## Task description
Copy out exactly the lines below that run from the one holding "accepts (R122). -/" to the one holding "def tagStatus : ProbeResult → Nat", keeping both of those lines and no others.

## Data
-- ==== Sys2Proof/Machine/Flags.lean ====
section
/-! DEFINITION. Codes and flags: status codes (30_encoding.md rule R84), the response word (R83) and its
serialisation (20_memory.md rule R63), fatal cause codes
(60_exceptions.md rule R221), the SYS_FATAL word (10_state.md rule R25) and the condition flags of R23. -/

namespace Sys2Proof.Machine

/-- The status codes of R84. -/
def Status.code : Status → BitVec 8
  | .ok                => 0x00
  | .fatalState        => 0x01
  | .illegalOp         => 0x02
  | .notConfigured     => 0x03
  | .alreadyConfigured => 0x04
  | .configInvalid     => 0x05
  | .badOperand        => 0x06
  | .badCsr            => 0x07
  | .refusedWrite      => 0x08
  | .diagDisabled      => 0x09
  | .fatalRaised       => 0x0A
  | .hit               => 0x10
  | .mshrHit           => 0x11
  | .miss              => 0x12
  | .mshrMergeFail     => 0x13
  | .mshrEntryFail     => 0x14
  | .missQueueFull     => 0x15
  | .lineAllocFail     => 0x16
  | .fillDone          => 0x18
  | .fillWait          => 0x19

/-- The 256-bit response word: status 7:0, aux 15:8, zero 63:16, q0 127:64, q1 191:128, q2 255:192 (R83). -/
def Rsp.word (r : Rsp) : RspWord := r.q2 ++ r.q1 ++ r.q0 ++ 0#48 ++ r.aux ++ r.status.code

/-- The 32 bytes of a response, lowest address first (R63). -/
def Rsp.bytes (r : Rsp) : List Byte := wordBytes 32 r.word

/-- The cause codes of R221. -/
def FatalCause.code : FatalCause → BitVec 8
  | .adOverlap      => 0x01
  | .adSweepFail    => 0x02
  | .ccFillNoMshr   => 0x03
  | .xbPushNoBuffer => 0x04

/-- SYS_FATAL: FATAL in bit 0, CAUSE in bits 15:8, others 0 (R25). -/
def SysState.fatalWord (y : SysState) : Reg64 := 0#48 ++ y.cause ++ 0#7 ++ BitVec.ofBool y.fatal

/-- A flag as a 64-bit register value: bit 0, others 0 (R30, R33, R36). -/
def flagReg (b : Bool) : Reg64 := 0#63 ++ BitVec.ofBool b

/-- A flag in `aux[0]`, others 0. -/
def auxBit0 (b : Bool) : BitVec 8 := 0#7 ++ BitVec.ofBool b

/-- "a port is 'free' exactly when its counter is zero": the data port (R23, R171). -/
def CcState.dpFree (cc : CcState) : Bool := cc.dpBusy == 0

/-- The fill port (R23, R171). -/
def CcState.fpFree (cc : CcState) : Bool := cc.fpBusy == 0

/-- MSHR access ready: READYQ is not empty (R23, R174). -/
def CcState.accessReady (cc : CcState) : Bool := !cc.readyQ.isEmpty

/-- The `aux` of CC.CYCLE: sent, data port busy, fill port busy in bits 0, 1, 2 (R170). -/
def cycleAux (sent dpBusy fpBusy : Bool) : BitVec 8 :=
  0#5 ++ BitVec.ofBool fpBusy ++ BitVec.ofBool dpBusy ++ BitVec.ofBool sent

end Sys2Proof.Machine
end

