-- ==== Sys2Proof/Machine/System.lean ====
section
/-! DEFINITION. The system operations of 43_system_ops.md: NOP, CSRR, CSRW. -/

namespace Sys2Proof.Machine

/-- NOP (R210): answers OK, reads and writes no state; accepted in the fatal state. -/
def execNop (s : State) : Outcome := respond { status := .ok } s

/-- CSRR (R211): accepted in the fatal state. -/
def execCsrr (csr : CsrAddr) (s : State) : Outcome :=
  match Csr.ofAddr csr with
  | none   => reject .badCsr s
  | some r => respond { status := .ok, q0 := csrRead s r } s

/-- CSRW (R212): unimplemented and RO registers are rejected; no legality check of the value beyond the field width. -/
def execCsrw (csr : CsrAddr) (value : Reg64) (s : State) : Outcome :=
  unlessFatal s <|
    match Csr.ofAddr csr with
    | none   => reject .badCsr s
    | some r => if r.readOnly then reject .badCsr s else respond { status := .ok } (csrWrite value s r)

end Sys2Proof.Machine
end

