/-- The sweep's assertion fails at index `t` (R122). -/
def AdRegs.SweepFails (F : ParamFns) (c : AdRegs) (base : Addr) (stride : BitVec 32) (t : Nat) : Prop :=
  ¬c.BoundsHold F (sweepAddr base stride t) ∨
  ∃ i, i < t ∧ c.decode F (sweepAddr base stride i) = c.decode F (sweepAddr base stride t) ∧
    ¬c.SameRelevant (sweepAddr base stride i) (sweepAddr base stride t)

/-- The operands AD.SWEEP step 3 accepts (R122). -/
def SweepRange (base : Addr) (count stride : BitVec 32) : Prop :=
  count ≠ 0 ∧ stride ≠ 0 ∧ base.toNat + (count.toNat - 1) * stride.toNat < 2 ^ 64

/-! ### The cache engine -/

/-- The tag status numbers of R156. -/
def tagStatus : ProbeResult → Nat
  | .hit _           => 0
  | .hitReserved _   => 1
  | .miss _          => 2
  | .sectorMiss _    => 3
  | .reservationFail => 4

/-- Line `(set, way)` of `lines` is `ln` and every other line is that of `s`. -/
def State.LineBecomes (s : State) (lines : FMap Line) (set way : Nat) (ln : Line) : Prop :=
  lineAt lines set way = ln ∧
  ∀ set' way', way' < s.cc.active.ways → (set' = set → way' ≠ way) → lineAt lines set' way' = s.line set' way'

/-- A line as `allocate(ln, b, sm)` leaves it (R145). -/
structure Line.AllocatedFor (ln : Line) (b : Addr) (sm : SectorMask) (now : BitVec 64) : Prop where
  tag   : ln.tag = b
  st    : ∀ k : Fin 16, ln.st[k] = if sm.getLsbD k then .reserved else .invalid
  dirty : ln.dirty = 0
  last  : ln.lastAccess = now
  alloc : ln.allocTime = now

/-- A line whose sectors `sm` became RESERVED at `now` and that is `old` otherwise (R145, SECTOR_MISS). -/
structure Line.SectorReserved (ln old : Line) (sm : SectorMask) (now : BitVec 64) : Prop where
  tag   : ln.tag = old.tag
  st    : ∀ k : Fin 16, ln.st[k] = if sm.getLsbD k then .reserved else old.st[k]
  dirty : ln.dirty = old.dirty
  last  : ln.lastAccess = now
  alloc : ln.allocTime = old.allocTime

/-- `tag_access` for the address `a` leaves the tag array `lines` and reports `wb`, the probe having answered `p` (R145). -/
def State.TagAccessed (s : State) (a : Addr) (lines : FMap Line) (wb : Option Writeback) : ProbeResult → Prop
  | .hit way | .hitReserved way =>
    wb = none ∧ s.LineBecomes lines (s.set a) way { s.line (s.set a) way with lastAccess := s.cc.now }
  | .miss way =>
    (s.cc.active.apol = 0 → (s.line (s.set a) way).report wb ∧
      ∃ ln, s.LineBecomes lines (s.set a) way ln ∧ ln.AllocatedFor (s.block a) (s.sm a) s.cc.now) ∧
    (s.cc.active.apol ≠ 0 → wb = none ∧ lines = s.cc.lines)
  | .sectorMiss way =>
    wb = none ∧
    (s.cc.active.apol = 0 → ∃ ln, s.LineBecomes lines (s.set a) way ln ∧
      ln.SectorReserved (s.line (s.set a) way) (s.sm a) s.cc.now) ∧
    (s.cc.active.apol ≠ 0 → lines = s.cc.lines)
  | .reservationFail => wb = none ∧ lines = s.cc.lines

/-- The cycles `use_data_port(size, ts, wb)` charges, by R165. -/
def State.charge (s : State) (size : ReqSize) (wb : Option Writeback) : ProbeResult → Nat
  | .hit _ => (size.toNat + s.cc.active.portW.toNat - 1) / s.cc.active.portW.toNat
  | .miss _ | .hitReserved _ =>
    wb.elim 0 fun v => (v.bytes + s.cc.active.portW.toNat - 1) / s.cc.active.portW.toNat
  | .sectorMiss _ | .reservationFail => 0
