/-- W3, R223, R227: from a fatal state, however many steps the environment drives, nothing but the response moves until a reset
pulse. -/
def Obligations.FatalStateIsFrozenAlongRuns : Prop :=
  ∀ (n : Nat) (s : State), s.sys.fatal = true → s.NoReset n →
    ∃ r, core.run n s = .next { s with rsp := r, inputs := s.inputs.drop n }

/-- R222, with the causes of R221: whenever an operation makes the machine fatal it is one of the four, SYS_FATAL and
SYS_FATAL_INFO hold its cause and info, the response reports both, and nothing else changed. -/
def Obligations.FatalEntryIsPrecise : Prop :=
  ∀ (i : Instr) (s t : State), s.sys.fatal = false → exec i s = .next t → t.sys.fatal = true →
    t = s.fatalEntry t.sys.cause t.sys.info ∧
    ((i = .adConfigure ∧ t.sys.cause = 1 ∧ t.sys.info ≠ 0) ∨
     (∃ base count stride k, i = .adSweep base count stride ∧ t.sys.cause = 2 ∧ k < count.toNat ∧
       t.sys.info.toNat = base.toNat + k * stride.toNat) ∨
     (∃ hasParent id parent, i = .ccFill hasParent id parent ∧ t.sys.cause = 3 ∧
       t.sys.info.toNat = if hasParent then parent.toNat else id.toNat) ∨
     (∃ src dst payload size, i = .xbPush src dst payload size ∧ t.sys.cause = 4 ∧
       t.sys.info.toNat = dst.toNat + 2 ^ 16 * src.toNat))

/-- R250, R251: what a reset pulse leaves. The active copies at 0, no response, the inputs kept and the run counted on are the
model's choices (logs 2, 4, 5, 6). -/
def Obligations.ResetLeavesTheStatedValues : Prop :=
  ∀ (s : State) (rest : List EnvInput), s.inputs = .reset :: rest →
    ∃ t, step s = .next t ∧ t = { State.reset with inputs := rest, run := s.run + 1 } ∧
      (∀ x ∈ t.csrView, x.2 = if x.1 = 0 then 0x0000000147435348 else 0) ∧
      t.cc.lines = [] ∧ t.cc.mshr = [] ∧ t.cc.readyQ = [] ∧ t.cc.mq = [] ∧ t.cc.metaTab = [] ∧ t.xb.cells = [] ∧ t.xb.turns = []

/-- R66: the commands that change no state, repeated at once, answer the same and change nothing. -/
def Obligations.ReadOnlyCommandsAreIdempotent : Prop :=
  ∀ (i : Instr) (s t : State),
    (i = .nop ∨ (∃ r, i = .csrr r) ∨ (∃ a, i = .adDecode a) ∨ (∃ a, i = .adPaddr a) ∨ i = .ccDpfree ∨ i = .ccFpfree ∨
      i = .ccReady ∨ i = .ccMqhead ∨ (∃ a b p z, i = .xbHasbuf a b p z) ∨ i = .xbAdvance ∨ i = .xbBusy) →
    exec i s = .next t → (∃ r, t = s.answering r) ∧ exec i t = .next t

/-- R71: a decoder operation changes no cache or crossbar state and reads none, a cache operation changes no decoder or crossbar
state, never reads the crossbar, the decoder's staging copy or AD_DIAG, and reads of the decoder only the active copy, with
CC_BLKSRC = 1, or in CC.CONFIGURE only AD_CTRL.CONFIGURED (R140); a crossbar operation changes and reads crossbar state only; no
command changes the environment's pending inputs or the run. -/
def Obligations.BlocksAreSeparate : Prop :=
  (∀ (i : Instr) (s t : State), exec i s = .next t →
    t.inputs = s.inputs ∧ t.run = s.run ∧
    (unitOf i = 1 → t.cc = s.cc ∧ t.xb = s.xb) ∧ (unitOf i = 2 → t.ad = s.ad ∧ t.xb = s.xb) ∧
    (unitOf i = 3 → t.ad = s.ad ∧ t.cc = s.cc)) ∧
  (∀ (i : Instr) (s : State) (cc : CcState) (xb : XbState), unitOf i = 1 →
    exec i { s with cc := cc, xb := xb } = mapNext (fun t => { t with cc := cc, xb := xb }) (exec i s)) ∧
  (∀ (i : Instr) (s : State) (ad : AdState) (xb : XbState), unitOf i = 2 → i ≠ .ccConfigure → s.cc.active.blkSrc = 0 →
    exec i { s with ad := ad, xb := xb } = mapNext (fun t => { t with ad := ad, xb := xb }) (exec i s)) ∧
  (∀ (i : Instr) (s : State) (xb : XbState), unitOf i = 2 →
    exec i { s with xb := xb } = mapNext (fun t => { t with xb := xb }) (exec i s)) ∧
  (∀ (i : Instr) (s : State) (r : AdRegs) (d : BitVec 1), unitOf i = 2 →
    exec i ((s.withAdStage r).withDiag d) = mapNext (fun t => (t.withAdStage r).withDiag d) (exec i s)) ∧
  (∀ (s : State) (active : AdRegs),
    exec .ccConfigure { s with ad := { s.ad with active := active } } =
      mapNext (fun t => { t with ad := { t.ad with active := active } }) (exec .ccConfigure s)) ∧
  (∀ (i : Instr) (s : State) (b : Bool), unitOf i = 2 → i ≠ .ccConfigure →
    exec i { s with ad := { s.ad with configured := b } } =
      mapNext (fun t => { t with ad := { t.ad with configured := b } }) (exec i s)) ∧
  (∀ (i : Instr) (s : State) (ad : AdState) (cc : CcState), unitOf i = 3 →
    exec i { s with ad := ad, cc := cc } = mapNext (fun t => { t with ad := ad, cc := cc }) (exec i s))

/-- R252: before a block's CONFIGURE every other operation of the block answers NOT_CONFIGURED and changes nothing. (AD.SWEEP
looks at AD_DIAG first, R122; the XB placeholders and the CC queries are among them, log 10.) -/
def Obligations.UnconfiguredBlocksRefuseWork : Prop :=
  ∀ (i : Instr) (s : State), s.sys.fatal = false →
    ((∃ a, i = .adDecode a) ∨ (∃ a, i = .adPaddr a) ∨ (s.ad.diag ≠ 0 ∧ ∃ b n d, i = .adSweep b n d)) ∧
        s.ad.configured = false ∨
      unitOf i = 2 ∧ i ≠ .ccConfigure ∧ s.cc.configured = false ∨
      unitOf i = 3 ∧ i ≠ .xbConfigure ∧ s.xb.configured = false →
    exec i s = .next (s.answering { status := .notConfigured })

/-! ## Address decoder (40_address_decoder.md) -/

/-- R11: `pext` puts the bit at the mask's `j`-th 1 bit at place `j` and fits in `popcount` bits; `pdep` scatters back; together
they keep the masked bits. -/
def Obligations.PackedBitsKeepTheirOrder : Prop :=
  ∀ m v : Reg64,
    pext m v < 2 ^ popcount m ∧
    (∀ p, p < 64 → m.getLsbD p = true → (pext m v).testBit (rankBelow m p) = v.getLsbD p) ∧
    (∀ (x p : Nat), p < 64 → (pdep m x).getLsbD p = (m.getLsbD p && x.testBit (rankBelow m p))) ∧
    pdep m (pext m v) = v &&& m

/-- R111: AD.CONFIGURE reports ALREADY_CONFIGURED, then raises AD_OVERLAP with the shared mask bits, then reports
CONFIG_INVALID, else commits the ten staging registers and configures the decoder. -/
def Obligations.AdConfigureChecksThenCommits : Prop :=
  ∀ s : State, s.sys.fatal = false →
    (s.ad.configured = true → exec .adConfigure s = .next (s.answering { status := .alreadyConfigured })) ∧
    (s.ad.configured = false → (∃ b, s.ad.stage.shared b) →
      ∃ ov : Reg64, (∀ b, ov.getLsbD b = true ↔ s.ad.stage.shared b) ∧ exec .adConfigure s = .next (s.fatalEntry 0x01 ov)) ∧
    (s.ad.configured = false → (¬∃ b, s.ad.stage.shared b) → ¬s.ad.stage.Legal →
      exec .adConfigure s = .next (s.answering { status := .configInvalid })) ∧
    (s.ad.configured = false → (¬∃ b, s.ad.stage.shared b) → s.ad.stage.Legal →
      exec .adConfigure s =
        .next { s with ad := { s.ad with active := s.ad.stage, configured := true }, rsp := some { status := .ok } })

/-- R113: the channel split in naturals, the masked form with `P`, and that `(chip_raw, w)` determines the address (the spec's own
inference). -/
def Obligations.ChannelSplitIsInjective : Prop :=
  ∀ (c : AdRegs) (a b : Addr), c.Legal →
    c.chipRaw a = a.toNat / 2 ^ c.chipStart.toNat % c.nchan.toNat ∧
    (c.high a).toNat = a.toNat / 2 ^ c.chipStart.toNat / c.nchan.toNat ∧
    ((∃ k, c.nchan.toNat = 2 ^ k) → c.w a = a ∧ c.chipRaw a = pext c.maskChip a ∧
      c.high a = a >>> (c.chipStart.toNat + log2c c.nchan.toNat)) ∧
    ((¬∃ k, c.nchan.toNat = 2 ^ k) →
      (c.w a).toNat = (c.high a).toNat * 2 ^ c.chipStart.toNat + a.toNat % 2 ^ c.chipStart.toNat) ∧
    (c.chipRaw a = c.chipRaw b → c.w a = c.w b → a = b)

/-- R114, R115, R116: AD.DECODE answers the six coordinates, each below `2^32`, by the formulas of the active configuration, and
changes nothing else. -/
def Obligations.DecodeAnswersTheCoordinates : Prop :=
  ∀ (s : State) (a : Addr), s.AdLive → s.Inv →
    ∃ chip bank row col burst sub : Nat,
      (chip < 2 ^ 32 ∧ bank < 2 ^ 32 ∧ row < 2 ^ 32 ∧ col < 2 ^ 32 ∧ burst < 2 ^ 32 ∧ sub < 2 ^ 32) ∧
      bank = pext s.ad.active.maskBank (s.ad.active.w a) ∧ row = pext s.ad.active.maskRow (s.ad.active.w a) ∧
      col = pext s.ad.active.maskCol (s.ad.active.w a) ∧ burst = pext s.ad.active.maskBurst (s.ad.active.w a) ∧
      (s.ad.active.idxfn = 0 → chip = s.ad.active.chipRaw a) ∧
      (s.ad.active.idxfn = 1 → chip = s.ad.active.chipRaw a ^^^ ((s.ad.active.high a).toNat &&& (s.ad.active.nchan.toNat - 1))) ∧
      (s.ad.active.idxfn = 2 →
        chip = (Config.params s.run).ipoly (s.ad.active.high a) (s.ad.active.chipRaw a) s.ad.active.nchan.toNat) ∧
      (s.ad.active.idxfn = 3 →
        chip = (Config.params s.run).pae (s.ad.active.high a) (s.ad.active.chipRaw a) s.ad.active.nchan.toNat) ∧
      (s.ad.active.idxfn = 4 → chip = (Config.params s.run).rand (a >>> s.ad.active.chipStart.toNat) s.ad.active.nchan.toNat) ∧
      (s.ad.active.idxfn = 5 →
        chip = (Config.params s.run).custom (s.ad.active.high a) (s.ad.active.chipRaw a) s.ad.active.nchan.toNat) ∧
      sub = chip * s.ad.active.nsub.toNat + (bank &&& (s.ad.active.nsub.toNat - 1)) ∧
      exec (.adDecode a) s =
        .next (s.answering { status := .ok, q0 := BitVec.ofNat 64 (chip + 2 ^ 32 * bank),
                             q1 := BitVec.ofNat 64 (row + 2 ^ 32 * col), q2 := BitVec.ofNat 64 (burst + 2 ^ 32 * sub) })
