-- ==== Sys2Proof/Laws/Ops.lean ====
section
/-! SUPPORT. Laws of the shared operations: one lemma per shared check, saying when the command goes on and what it answers
otherwise (00_scope.md rule R12; 60_exceptions.md rules R222, R223). -/

namespace Sys2Proof.Machine

set_option Elab.async false

variable {s t : State} {k : Outcome}

@[simp] theorem respond_eq (r : Rsp) (s : State) : respond r s = .next { s with rsp := some r } := rfl
@[simp] theorem reject_eq (st : Status) (s : State) : reject st s = .next { s with rsp := some { status := st } } := rfl

theorem unlessFatal_ok (h : s.sys.fatal = false) : unlessFatal s k = k := by simp [unlessFatal, h]
theorem unlessFatal_fatal (h : s.sys.fatal = true) :
    unlessFatal s k = .next { s with rsp := some { status := .fatalState } } := by simp [unlessFatal, h]

/-- Everything `unlessFatal` can answer. -/
theorem unlessFatal_next (h : unlessFatal s k = .next t) :
    (s.sys.fatal = true ∧ t = { s with rsp := some { status := .fatalState } }) ∨ (s.sys.fatal = false ∧ k = .next t) := by
  cases hf : s.sys.fatal with
  | false => rw [unlessFatal_ok hf] at h; exact .inr ⟨rfl, h⟩
  | true => rw [unlessFatal_fatal hf] at h; cases h; exact .inl ⟨rfl, rfl⟩

@[simp] theorem ifConfigured_true (s : State) (k : Outcome) : ifConfigured true s k = k := rfl
@[simp] theorem ifConfigured_false (s : State) (k : Outcome) :
    ifConfigured false s k = .next { s with rsp := some { status := .notConfigured } } := rfl

/-- Everything `ifConfigured` can answer. -/
theorem ifConfigured_next {b : Bool} (h : ifConfigured b s k = .next t) :
    (b = false ∧ t = { s with rsp := some { status := .notConfigured } }) ∨ (b = true ∧ k = .next t) := by
  cases b with
  | false => rw [ifConfigured_false] at h; cases h; exact .inl ⟨rfl, rfl⟩
  | true => exact .inr ⟨rfl, h⟩

theorem ccOp_ready (hf : s.sys.fatal = false) (hc : s.cc.configured = true) : ccOp s k = k := by
  simp [ccOp, unlessFatal_ok hf, hc]
theorem ccOp_unconfigured (hf : s.sys.fatal = false) (hc : s.cc.configured = false) :
    ccOp s k = .next { s with rsp := some { status := .notConfigured } } := by simp [ccOp, unlessFatal_ok hf, hc]
theorem ccOp_fatal (hf : s.sys.fatal = true) : ccOp s k = .next { s with rsp := some { status := .fatalState } } :=
  unlessFatal_fatal hf
theorem xbOp_ready (hf : s.sys.fatal = false) (hc : s.xb.configured = true) : xbOp s k = k := by
  simp [xbOp, unlessFatal_ok hf, hc]
theorem xbOp_unconfigured (hf : s.sys.fatal = false) (hc : s.xb.configured = false) :
    xbOp s k = .next { s with rsp := some { status := .notConfigured } } := by simp [xbOp, unlessFatal_ok hf, hc]
theorem xbOp_fatal (hf : s.sys.fatal = true) : xbOp s k = .next { s with rsp := some { status := .fatalState } } :=
  unlessFatal_fatal hf

/-- Everything the common beginning of a cache operation can answer. -/
theorem ccOp_next (h : ccOp s k = .next t) :
    (∃ st, t = { s with rsp := some { status := st } }) ∨ (s.sys.fatal = false ∧ s.cc.configured = true ∧ k = .next t) := by
  rcases unlessFatal_next h with ⟨-, rfl⟩ | ⟨hf, h⟩
  · exact .inl ⟨_, rfl⟩
  · rcases ifConfigured_next h with ⟨-, rfl⟩ | ⟨hc, h⟩
    · exact .inl ⟨_, rfl⟩
    · exact .inr ⟨hf, hc, h⟩

/-- Everything the common beginning of a crossbar operation can answer. -/
theorem xbOp_next (h : xbOp s k = .next t) :
    (∃ st, t = { s with rsp := some { status := st } }) ∨ (s.sys.fatal = false ∧ s.xb.configured = true ∧ k = .next t) := by
  rcases unlessFatal_next h with ⟨-, rfl⟩ | ⟨hf, h⟩
  · exact .inl ⟨_, rfl⟩
  · rcases ifConfigured_next h with ⟨-, rfl⟩ | ⟨hc, h⟩
    · exact .inl ⟨_, rfl⟩
    · exact .inr ⟨hf, hc, h⟩

theorem ifNodes_ok {ds : List NodeId} (h : ∀ d ∈ ds, d.toNat < s.xb.active.nodes) : ifNodes ds s k = k := by
  unfold ifNodes
  rw [if_pos]
  rw [List.all_eq_true]
  intro d hd
  simp [XbRegs.validNode, h d hd]

/-- Everything `ifNodes` can answer. -/
theorem ifNodes_next {ds : List NodeId} (h : ifNodes ds s k = .next t) :
    t = { s with rsp := some { status := .badOperand } } ∨ ((∀ d ∈ ds, d.toNat < s.xb.active.nodes) ∧ k = .next t) := by
  unfold ifNodes at h
  split_ifs at h with hv
  · refine .inr ⟨fun d hd => ?_, h⟩
    simpa [XbRegs.validNode] using List.all_eq_true.1 hv d hd
  · cases h; exact .inl rfl

theorem withIndexing_ok (h : s.ad.active.indexing ≠ .reserved) : withIndexing s k = k := by simp [withIndexing, h]

theorem withIndexing_next (h : withIndexing s k = .next t) : s.ad.active.indexing ≠ .reserved ∧ k = .next t := by
  unfold withIndexing at h
  split_ifs at h with hr
  exact ⟨hr, h⟩

end Sys2Proof.Machine
end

## Response area
/-- The operands AD.SWEEP step 3 accepts (R122). -/
def SweepRange (base : Addr) (count stride : BitVec 32) : Prop :=
  count ≠ 0 ∧ stride ≠ 0 ∧ base.toNat + (count.toNat - 1) * stride.toNat < 2 ^ 64

/-! ### The cache engine -/

/-- The tag status numbers of R156. -/
def tagStatus : ProbeResult → Nat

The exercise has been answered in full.